ABOUT THIS EXERCISE
Pull out every line below holding the word "check".

▼

-- ==== Sys2Proof/Machine/Overlay.lean ====
section
/-! DEFINITION. The overlay unit (R321 to R324): segments copied into IMEM, segment marks, and the fetches and literal
reads that wait for a segment. -/

namespace Sys2Proof.Machine

open Host (Outcome)

def State.segAt (s : State) (c : Core) (g : Nat) : Option Seg := (s.segs c.ctx c.c.codebase.toNat).find? (·.num == g)

/-- A copy starts: every resident segment that shares IMEM lines with it loses its resident bit (R322). -/
def State.startCopy (s : State) (n : Nat) (g : Seg) : State :=
  let c := s.core n
  let hit (k : Nat) : Bool := (s.segAt c k).any (fun h => h.overlaps g)
  s.setCore n { c with k := { c.k with
    resident := c.k.resident.filter (fun k => !hit k), segCopy := some g.num, segStale := false } }

/-- The mark of a bundle at `a` (R322): copy NEXT of its segment, unless a condition there forbids it. -/
def State.segMark (s : State) (n a : Nat) : State :=
  let c := s.core n
  match s.segOf c a with
  | none => s
  | some own =>
    match s.segAt c own.next with
    | none => s
    | some g =>
      if own.next = 0xFFF ∨ c.k.resident.contains g.num ∨ c.k.segCopy.isSome ∨ g.overlaps own then s else s.startCopy n g

/-- R322: the mark of a bundle whose last issue has been made. -/
def execSegmentMark (n : Nat) (s : State) : Outcome State Fault Refusal :=
  let c := s.core n
  match c.k.mark with
  | none => .next s
  | some a => .next ((s.setCore n { c with k := { c.k with mark := none } }).segMark n a.toNat)

/-- Arena addresses of a segment's lines. -/
def Seg.lineAddrs (g : Seg) (base : Nat) : List Nat := (List.range g.nlines).map (fun i => base + 128 * (g.aline + i))

/-- The first line of a segment that cannot be copied: its page is denied, its home lost, or a granule fails its check
(R423, R451). -/
def State.badLine (s : State) (n : Nat) (g : Seg) : Option Nat :=
  (g.lineAddrs (s.core n).c.codebase.toNat).find? (fun a =>
    !s.arenaOk (s.ctxOf n) a || s.spoiled (mkey .glob 0 a) 128 ||
      s.miscoded [mkey .glob 0 a])

/-- Stores to the code line at a key are on their way: what the line holds meanwhile may be neither old nor new (R278, log 28). -/
def State.halfStored (s : State) (k : Nat) : Bool :=
  s.cores.any (fun (n, c) => c.m.accs.any (fun a => a.isStore && meet (s.pieces n a) [(k, 128)]))

/-- The overlay unit may read the segment table of core n's arena: its homes are in step with the core's die (R271). -/
def State.tableReady (s : State) (n : Nat) : Bool :=
  let base := (s.core n).c.codebase.toNat
  ([base, base + 16 * s.globNat base 2] : List Nat).all (fun a => s.inStep (dieOf n) (homeDie a) && !s.ownerOwed (mkey .glob 0 a))

/-- The homes of the table and of a segment's lines are in step with the core's die, and no store to them is on its way
(R271, R278). -/
def State.linesReady (s : State) (n : Nat) (g : Seg) : Bool :=
  s.tableReady n && (g.lineAddrs (s.core n).c.codebase.toNat).all (fun a =>
    s.inStep (dieOf n) (homeDie a) && !s.ownerOwed (mkey .glob 0 a) && !s.halfStored (mkey .glob 0 a))

/-- Copy every line of a segment whole into IMEM, each at one moment (R278). -/
def State.copyLines (s : State) (n : Nat) (g : Seg) : State :=
  let base := (s.core n).c.codebase.toNat
  (g.lineAddrs base).foldl (fun s a =>
    { s with mem := Memory.writeList s.mem (mkey .imem n (g.imem base a)) (s.bytes (mkey .glob 0 a) 128) }) s

/-- Code at an address may be read: outside the arena there is none, a resident segment stands in IMEM, and for what is read in the arena
itself its table and its home are in step with the core's die (R271). -/
def State.codeKnown (s : State) (n a : Nat) : Bool :=
  let c := s.core n
  !c.inArena a || (s.segOf c a).any (fun g => c.k.resident.contains g.num) ||
    (s.tableReady n && s.inStep (dieOf n) (homeDie a) && !s.ownerOwed (mkey .glob 0 a))

/-- An address waits for a segment (R322); an address outside the arena or every segment waits for none. -/
def State.absent (s : State) (n a : Nat) : Option Seg :=
  let c := s.core n
  match s.segOf c a with
  | some g => if c.k.resident.contains g.num || !c.inArena a then none else some g
  | none => none

/-- R324, R424: the fetch or literal read of slot `sl` at address `a` waits on a segment whose copy failed. -/
def State.fetchFault (s : State) (n a : Nat) (sl : Slot) : Option Trap :=
  match s.absent n a, (s.core n).k.wait with
  | some g, some (k, some line) => if k = g.num then some (mkTrap 0xA4 (BitVec.ofNat 64 line) sl (s.core n)) else none
  | _, _ => none

/-- The copy of a segment ends, and with it the segment is resident or not. -/
def State.endCopy (s : State) (n : Nat) (g : Seg) (add : Bool) : State :=
  let c := s.core n
  s.setCore n { c with k := { c.k with
    segCopy := none, segStale := false
    wait := if add then c.k.wait.filter (fun w => w.1 != g.num) else c.k.wait
    resident := if add then KeySet.add c.k.resident g.num else c.k.resident } }

/-- R324, R424: the line at `a` fails its check; its segment stays not resident, and the fetch that waits on it takes 0xA4. -/
def State.segFails (s : State) (n : Nat) (g : Seg) (a : Nat) : State :=
  let s := s.endCopy n g false
  let c := s.core n
  s.setCore n { c with k := { c.k with wait := c.k.wait.map (fun w => if w.1 = g.num then (w.1, some a) else w) } }

/-- R321, R324: every line of the copied segment has landed; the segment becomes resident, and the fetch that waits on it waits no longer,
unless an IINV came or a line failed. -/
def execOverlaySegmentLanded (n : Nat) (s : State) : Outcome State Fault Refusal :=
  let c := s.core n
  match c.k.segCopy.bind (s.segAt c) with
  | none => .next s
  | some g =>
    if !s.linesReady n g then .next s else
    match s.badLine n g with
    | some a =>
      let s := s.segFails n g a
      let k := [mkey .glob 0 a]
      .next (if !s.arenaOk (s.ctxOf n) a then s.countDenial n (s.miscOf n) .denied (mkey .glob 0 a) false
        else if s.miscoded k then (s.recoded k).recordTransfer n k 0xA3 (s.miscOf n) false else s)
    | none => .next ((s.copyLines n g).endCopy n g (!c.k.segStale))

/-- Start the copy that a fetch or literal read at `a` waits for; false when nothing waits. -/
def State.fetchSeg (s : State) (n a : Nat) : State × Bool :=
  match s.absent n a with
  | none => (s, false)
  | some g =>
    let s := if (s.core n).k.segCopy.isSome then s else s.startCopy n g
    let c := s.core n
    (s.setCore n { c with k := { c.k with wait := some (g.num, none) } }, true)

/-- Copy a segment in at once, as start and restore do before the first advance cycle (R321, R324); the address of a line
that fails. -/
def State.loadSeg (s : State) (n : Nat) (g : Seg) : State :=
  let s := (s.startCopy n g).copyLines n g
  let c := s.core n
  s.setCore n { c with k := { c.k with segCopy := none, resident := KeySet.add c.k.resident g.num } }

end Sys2Proof.Machine
end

▲

TASK RESULT
/-- The first line of a segment that cannot be copied: its page is denied, its home lost, or a granule fails its check
/-- R324, R424: the line at `a` fails its check; its segment stays not resident, and the fetch that waits on it takes 0xA4. -/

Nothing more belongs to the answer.